Les dirigeants de la Cédéao attendent que la junte de Bamako transmette un chronogramme précis de la tenue d’élections devant mettre fin à la transition. « Les chefs d’Etat, après de longs échanges, ont décidé de maintenir la date du 27 février 2022 pour l’organisation des élections au Mali. Ils ont décidé de l’entrée en vigueur de sanctions additionnelles en janvier 2022 » si les autorités n’honorent pas leur engagement initial de tenir à cette date des élections censées ramener les civils au pouvoir, a déclaré le président de la Commission de la Cédéao, Jean-Claude Kassi Brou.

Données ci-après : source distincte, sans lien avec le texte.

-- ==== Sys2Proof/Machine/Signed.lean ====
section
/-!
DEFINITION. Signed.lean: the acceptance of signed objects by the die that verifies them (19 R455, R456, R458).
-/

namespace Sys2Proof.Machine

open Sys2Proof

/-! ## Signed objects (19 R455, R456, R458) -/

/-- Owner key slots programmed, bit k for slot k; a hash of zeros is unprogrammed (19 Table 3). -/
def Fuses.slotSet (f : Fuses) (k : Nat) : Bool := decide (k < 4) && f.okh.getD k 0 != 0

/-- A slot of a set of fuses that is programmed and not revoked. -/
def Fuses.slotGood (f : Fuses) (okrev k : Nat) : Bool := f.slotSet k && !okrev.testBit k

/-- The limit of BODYLEN for a kind (19 R456 check 2). -/
def bodyLimit (kind : Nat) : Nat :=
  match kind with
  | 1 => 8 * 2 ^ 20 - 3392
  | 2 => 4 * 2 ^ 20 - 3392
  | 3 => 64 * 2 ^ 10
  | 4 => 4 * 2 ^ 30
  | 5 => 64 * 2 ^ 10
  | _ => 0

/-- Whether TARGET and BIND hold only what the kind lets them hold (19 Table 4). -/
def targetOk (h : ObjHead) : Bool :=
  (match h.kind with
    | 4 => decide (h.target < 8)
    | 6 => decide (h.target < 32)
    | 7 => decide (h.target < 4)
    | _ => h.target == 0) && (h.kind == 3 || h.kind == 6 || h.bind == 0)

/-- The checks of 19 R456 in their order, with the revocations `okrev` of the die that verifies: the code of the first that
fails. `minSvn` is what check 7 asks. -/
def headErr (f : Fuses) (okrev kind minSvn : Nat) (h : ObjHead) : Option Err :=
  if h.magic ≠ 0x4F534C57 ∨ h.ver ≠ 1 ∨ h.kind ≠ kind ∨ !h.zerosOk ∨ !targetOk h then some .signatureInvalid
  else if bodyLimit kind < h.bodyLen then some .lengthExceedsExtent
  else if (h.serial ≠ 0 ∧ h.serial ≠ f.serial) ∨ (kind = 6 ∧ h.serial = 0) then some .signatureInvalid
  else if !f.slotGood okrev h.keyslot then some .signatureInvalid
  else if h.keyHash ≠ f.okh.getD h.keyslot 0 then some .signatureInvalid
  else if !h.sigOk then some .signatureInvalid
  else if h.svn < minSvn then some .signatureInvalid
  else none

end Sys2Proof.Machine
end

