-- ==== Sys2Proof/Machine/SelfTest.lean ====
section
/-!
DEFINITION. SelfTest.lean: SELFTEST jobs and their chunks (12 R316 to R320).
-/

namespace Sys2Proof.Machine

open Sys2Proof

/-! ## Chunks (12 R316, R317) -/

/-- The duration of a chunk in nanoseconds (12 Table 3). -/
def chunkNs (kind chunk : Nat) : Nat :=
  match kind, chunk with
  | 0, 0 => 140000
  | 0, 1 => 90000
  | 0, _ => 117000
  | 1, 0 => 60000
  | 1, _ => 80000
  | 2, _ => 40000
  | _, _ => 20000

/-- The Lantern of a target. -/
def tgtLantern (kind tgt : Nat) : Nat := match kind with | 0 => tgt / 64 | 1 => tgt / 8 | _ => tgt

/-- Whether `ns` fit in the rest of the KIND 1 window that a Lantern's group is in. -/
def State.testWindow (s : State) (n ns : Nat) : Option Bool :=
  match s.window (s.groupOf n) with
  | some (st, len, _, kind) => if kind = 1 then some (decide (s.frameNs + ns ≤ (st + len) * 1000)) else none
  | none => none

/-- Whether no KIND 1 window of a Lantern's group follows in this frame. -/
def State.lastTestWindow (s : State) (n : Nat) : Bool :=
  (s.sched (s.groupOf n)).all fun w => w.2.2.2 != 1 || decide (w.1 * 1000 ≤ s.frameNs)

/-- The time a chunk takes from its start, the clearing of a Wick included. -/
def State.chunkTime (s : State) (kind tgt chunk : Nat) : Nat :=
  chunkNs kind chunk + (if kind = 0 ∧ (s.wick tgt).clears 3 then s.lclkNs (tgt / 64) 1024 else 0)

/-- Whether a target is free to take a chunk. -/
def State.targetIdle (s : State) (kind tgt : Nat) : Bool :=
  match kind with
  | 0 => (s.wick tgt).st == .idle
  | 1 => (s.sconce tgt).sorter.isEmpty && (s.sconce tgt).sampler.isEmpty && s.cmbGroups tgt == 0
  | 2 => s.wicks.all fun x => lanternOf x.1 != tgt || x.2.apw.isNone
  | _ =>
    match tgt with
    | 0 => (List.range 8).all fun k => (s.inPlace .copy k).isNone
    | 1 => (s.inPlace .ccu 0).isNone && s.ccu.pub.isNone && s.ccu.pipes.isEmpty &&
        !(s.frm.tickAt.isSome && decide (s.planNs ≤ s.tbu.ns) && decide (s.tbu.ns < s.pubNs))
    | 2 => (s.inPlace .pru 0).isNone
    | _ => (s.inPlace .xcu 0).isNone

/-- Whether a target cannot run chunks: a quarantined Wick, or a unit of a Lantern out of service (log entry 17). -/
def State.targetOut (s : State) (kind tgt : Nat) : Bool :=
  match kind with
  | 0 => !s.wickInService tgt
  | 1 => !s.lanternUp (tgt / 8)
  | 2 => !s.lanternUp tgt
  | _ => false

/-- Whether a chunk may start, and whether the window refuses it. -/
def State.chunkStart (s : State) (kind tgt chunk : Nat) : Bool × Bool :=
  if kind = 3 then (s.targetIdle kind tgt, false)
  else match s.testWindow (tgtLantern kind tgt) (s.chunkTime kind tgt chunk) with
    | some true => (s.targetIdle kind tgt && s.fget pgPWR Reg.PWR_CTRL_STATE == 0, false)
    | some false => (false, true)
    | none => (false, false)

/-! ## The job (12 R318, R320) -/

/-- KIND of a SELFTEST. -/
def Job.stKind (j : Job) : Nat := df j.desc 2 1 0

/-- The address of the record of a chunk: targets in ascending order, the chunks of each in ascending order. -/
def Job.stAddr (j : Job) (tgt chunk : Nat) : Nat :=
  let ts := stTargets j.desc
  let cs := stSelected j.desc
  (j.ref 0).addr + 16 * ((ts.idxOf tgt) * cs.length + cs.idxOf chunk)

/-- A result record (12 R320): 0 PASS, 1 FAIL, 2 SKIPPED. -/
def stRecord (tgt kind chunk res : Nat) (sig epoch : Word32) : List Byte :=
  toLE 2 tgt ++ toLE 1 kind ++ toLE 1 chunk ++ toLE 1 res ++ [0, 0, 0] ++ toLE 4 sig.toNat ++ toLE 4 epoch.toNat

/-- The job with a target replaced. -/
def Job.setTgt (j : Job) (t : StTarget) : Job := { j with sts := j.sts.map fun x => if x.tgt = t.tgt then t else x }

/-- A target's chunks are skipped: every record is written; the signature of a chunk that did not run is free. -/
def State.skipTarget (s : State) (tag : Nat) (t : StTarget) : State :=
  s.withJob tag fun j =>
    s.unitWrite j (j.stAddr t.tgt (t.left.headD 0)) (16 * t.left.length) fun s =>
      let u := t.left.foldl (fun u c =>
        u.storeAt (j.stAddr t.tgt c) (stRecord t.tgt j.stKind c 2 (Config.freeWord (u.draws + c)) u.epoch)) s
      ({ u with draws := u.draws + 4 }).setJob ((j.unitDone t.left.length).setTgt { t with left := [] })

/-- A target starts its next chunk. -/
def State.beginChunk (s : State) (tag : Nat) (t : StTarget) : State :=
  s.withJob tag fun j =>
    let u := s.setJob (j.unitStarts.setTgt
      { t with running := true, epoch := s.epoch })
    if j.stKind = 0 then
      let x := u.wick t.tgt
      let u := if x.clears 3 then u.zero (padBase t.tgt) padSize else u
      u.setWick t.tgt { x with
        st := .testing, used := true, part := 3
        sregs := if x.clears 3 then [] else x.sregs, vregs := if x.clears 3 then [] else x.vregs
        pregs := if x.clears 3 then [] else x.pregs, tiles := if x.clears 3 then [] else x.tiles }
    else u

/-- One target of a job takes a turn: it is skipped, starts its next chunk, or is refused by the last window. -/
def State.turnTarget (s : State) (tag : Nat) (t : StTarget) : State :=
  match s.job tag, t.left with
  | some j, c :: _ =>
    if t.running then s
    else if s.targetOut j.stKind t.tgt then s.skipTarget tag t
    else
      let r := s.chunkStart j.stKind t.tgt c
      if r.1 then s.beginChunk tag t
      else if r.2 && s.stKinds.contains j.stKind && s.lastFrame && s.lastTestWindow (tgtLantern j.stKind t.tgt) && !s.covered j.stKind t.tgt then s.lapse
      else s
  | _, _ => s

/-- The targets of a job take their turns. -/
def State.turnTargets (s : State) (tag : Nat) (ts : List StTarget) : State := ts.foldl (fun u t => u.turnTarget tag t) s

/-- A placed SELFTEST begins. -/
def Job.stBegin (j : Job) : Job :=
  let ts := stTargets j.desc
  let cs := stSelected j.desc
  { j.list (ts.length * cs.length) with
    sts := if cs = [] then [] else ts.map fun t => { tgt := t, left := cs, running := false, epoch := 0 } }

/-- What a chunk leaves of its target's storage: undefined content, as free values (12 R317). The Combine unit, a Sampler, the APW,
the copy engine, the Profile Unit and the XCU hold nothing while they are idle (log entry 17). -/
def State.destroy (s : State) (kind tgt chunk : Nat) : State :=
  let d := s.draws
  let s := { s with draws := s.draws + 65536 }
  match kind, chunk with
  | 0, 0 =>
    s.setWick tgt ((s.wick tgt).undefTiles d)
  | 0, 1 =>
    s.setWick tgt { (s.wick tgt).undefRegs d with image := none, sbuf := [] }
  | 0, _ =>
    (List.range 1024).foldl (fun t i =>
      t.store (padBase tgt + 1024 * i + (if chunk = 2 then 0 else 512))
        ((List.range 512).map fun k => Config.freeByte d (512 * i + k))) s
  | 1, 1 =>
    (List.range 8).foldl (fun t g =>
      if t.segOwned tgt g 3 then
        t.store (sbufBase tgt + 0x80000 * g) ((List.range 0x80000).map fun k => Config.freeByte d (0x80000 * g + k))
      else t) s
  | 3, _ => if tgt = 1 then ({ s with ccu := s.ccu.undef d }).mapRegs else s
  | _, _ => s

/-- The aggregator line of a target that is no Wick. -/
def targetLine (kind tgt : Nat) : Nat :=
  match kind with
  | 1 => lineScn tgt
  | 2 => lineApw tgt
  | _ => match tgt with
    | 0 => 161
    | 1 => 137
    | 2 => 160
    | _ => 154

/-- A chunk fails: a Wick is quarantined, any other target pulses its line; the first failure names the job's ERR. -/
def State.chunkFail (s : State) (tag kind tgt : Nat) : State :=
  let t := if kind = 0 then s.quarantine tgt else s.pulse (targetLine kind tgt)
  t.withJob tag fun j =>
    if j.err = .ok then t.setJob { j with err := if kind = 0 then .unitQuarantined else .dataErrorDetected } else t

/-- SELFTEST_CHUNK_DONE. -/
def State.chunkDone (s : State) (j : Job) (t : StTarget) (c : Nat) (sig : Word32) (same : Bool) : State :=
  let kind := j.stKind
  s.unitWrite j (j.stAddr t.tgt c) 16 fun s =>
  let u := s.destroy kind t.tgt c
  let u := if kind = 0 then u.setWick t.tgt { u.wick t.tgt with st := .idle } else u
  let u := u.storeAt (j.stAddr t.tgt c) (stRecord t.tgt kind c (if same then 0 else 1) sig t.epoch)
  let u := u.setJob ((j.unitDone 1).setTgt { t with left := t.left.drop 1, running := false })
  let u := u.coverChunk kind t.tgt c
  if same then u else u.chunkFail j.tag kind t.tgt

/-- SELFTEST: the job begins, and each of its targets that is free starts its next chunk where it may. -/
def execSelftest (tag : Nat) (s : State) : Out :=
  onAwake s true (s.withJob tag fun j =>
    if j.opc = .selftest ∧ (j.phase = .placed ∨ j.phase = .running) then
      let j := if j.phase = .placed then j.stBegin else j
      (s.setJob j).turnTargets tag j.sts
    else s)

/-- SELFTEST_CHUNK_DONE. -/
def execSelftestChunkDone (tag tgt chunk : Nat) (sig : Word32) (same : Bool) (s : State) : Out :=
  onAwake s true (s.withJob tag fun j =>
    if j.opc = .selftest ∧ j.phase = .running then
      match j.sts.find? fun t => t.tgt == tgt && t.running && t.left.head? == some chunk with
      | some t => s.chunkDone j t chunk sig same
      | none => s
    else s)

end Sys2Proof.Machine
end

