/-- LANE_TEST_DONE: failing lanes are retired; a flit that still fails, or no usable group, fails the link. -/
def execLaneTestDone (link : Link) (mask : Word64) (fails : Bool) (s : State) : Out :=
  onLink link s ((s.link link.mod).test == some true) (
    let t := s.retireMask link.mod mask.toNat
    let x := t.link link.mod
    let t := t.setLink link.mod { x with test := none, up := { x.up with fails := 0 }, down := { x.down with fails := 0 } }
    if fails && t.linkUp link.mod then t.linkFail link.mod else t)

/-- WIDTH_STEP_DONE. -/
def execWidthStepDone (link : Link) (s : State) : Out :=
  onLink link s (match (s.link link.mod).step with
    | some (_, _, true) => true
    | _ => false) (s.stepDone link.mod)

/-! ## Reservoir bonds (15 R368, R369) -/

/-- The bond test of a bank ends. -/
def State.bondDone (s : State) (n k : Nat) (res : BondRes) : State :=
  let s := ({ s with bonds := s.bonds.erase (n, k) }).fadd (pgRSV n) Reg.RSV_BONDTEST_COUNT 1
  match res with
  | .pass => s
  | .bank =>
    let s := if k < 32 then s.fset (pgRSV n) ⟨0x04C, k, k⟩ 1 else s.fset (pgRSV n) ⟨0x050, k - 32, k - 32⟩ 1
    ({ s with flog := s.flog ++ [(2, 64 * n + k)] }.event (pgRSV n)).pulse (8 + 16 * n + 10)
  | .shared => s.lanternOut n

/-- RESERVOIR_BOND_TEST_DONE. -/
def execReservoirBondTestDone (lantern bank : Nat) (res : BondRes) (s : State) : Out :=
  onLive s (s.bonds.contains (lantern, bank)) (s.bondDone lantern bank res).flow

/-! ## The guest port (15 R387) -/

/-- GUEST_REQUEST. -/
def execGuestRequest (req : GuestReq) (s : State) : Out := onAwake s s.guestUp (s.guestSends req)

/-- GUEST_REQUEST_TIMEOUT: a request to the guest not answered within GST_TMO. -/
def execGuestRequestTimeout (id e : Nat) (s : State) : Out :=
  onAwake s true (match s.rgl.reqs.find? fun r => r.id == id with
    | some r =>
      if r.out && s.region r.addr == .guest && s.guestUp && s.dueNow e (r.outAt + s.fget pgGST Reg.GST_TMO_TMO * 25) then
        ((((elapse e s).dropReq id).fadd pgGST Reg.GST_TIMEOUT_COUNT 1).emit (.memErr Err.dataErrorDetected.code)).flow
      else s
    | none => s)

end Sys2Proof.Machine
end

Rassemblés à Abuja, les dirigeants des Etats membres de la Communauté économique des Etats de l’Afrique de l’Ouest sont passés outre la tentative d’apaisement du président de transition malien, le colonel Assimi Goïta, qui s’était engagé avant le sommet à soumettre un calendrier électoral avant le 31 janvier.  La Cédéao a par ailleurs décidé de maintenir les sanctions contre la junte qui a pris le pouvoir en Guinée le 5 septembre à la faveur d’un putsch. L’organisation a exigé un calendrier de retour des civils à la tête du pays. 
Comme en écho aux décisions du sommet d’Abuja, les autorités maliennes ont lancé des consultations nationales censées constituer le préalable à des élections et un retour des civils au pouvoir, repoussés sine die malgré les pressions internationales. 
Ces Assises nationales de la refondation, présentées par la junte comme un moment crucial de la transition ouverte après le putsch de 2020 mais boycottées par de nombreuses organisations, se sont ouvertes au niveau local. 
Elles doivent durer deux jours dans les communes dites « de l’intérieur« , c’est-à-dire en dehors de Bamako.

Les Assises des différentes communes de Bamako sont programmées pour deux jours à partir du 22 décembre. Le processus sera parachevé du 27 au 30 décembre par des assises nationales.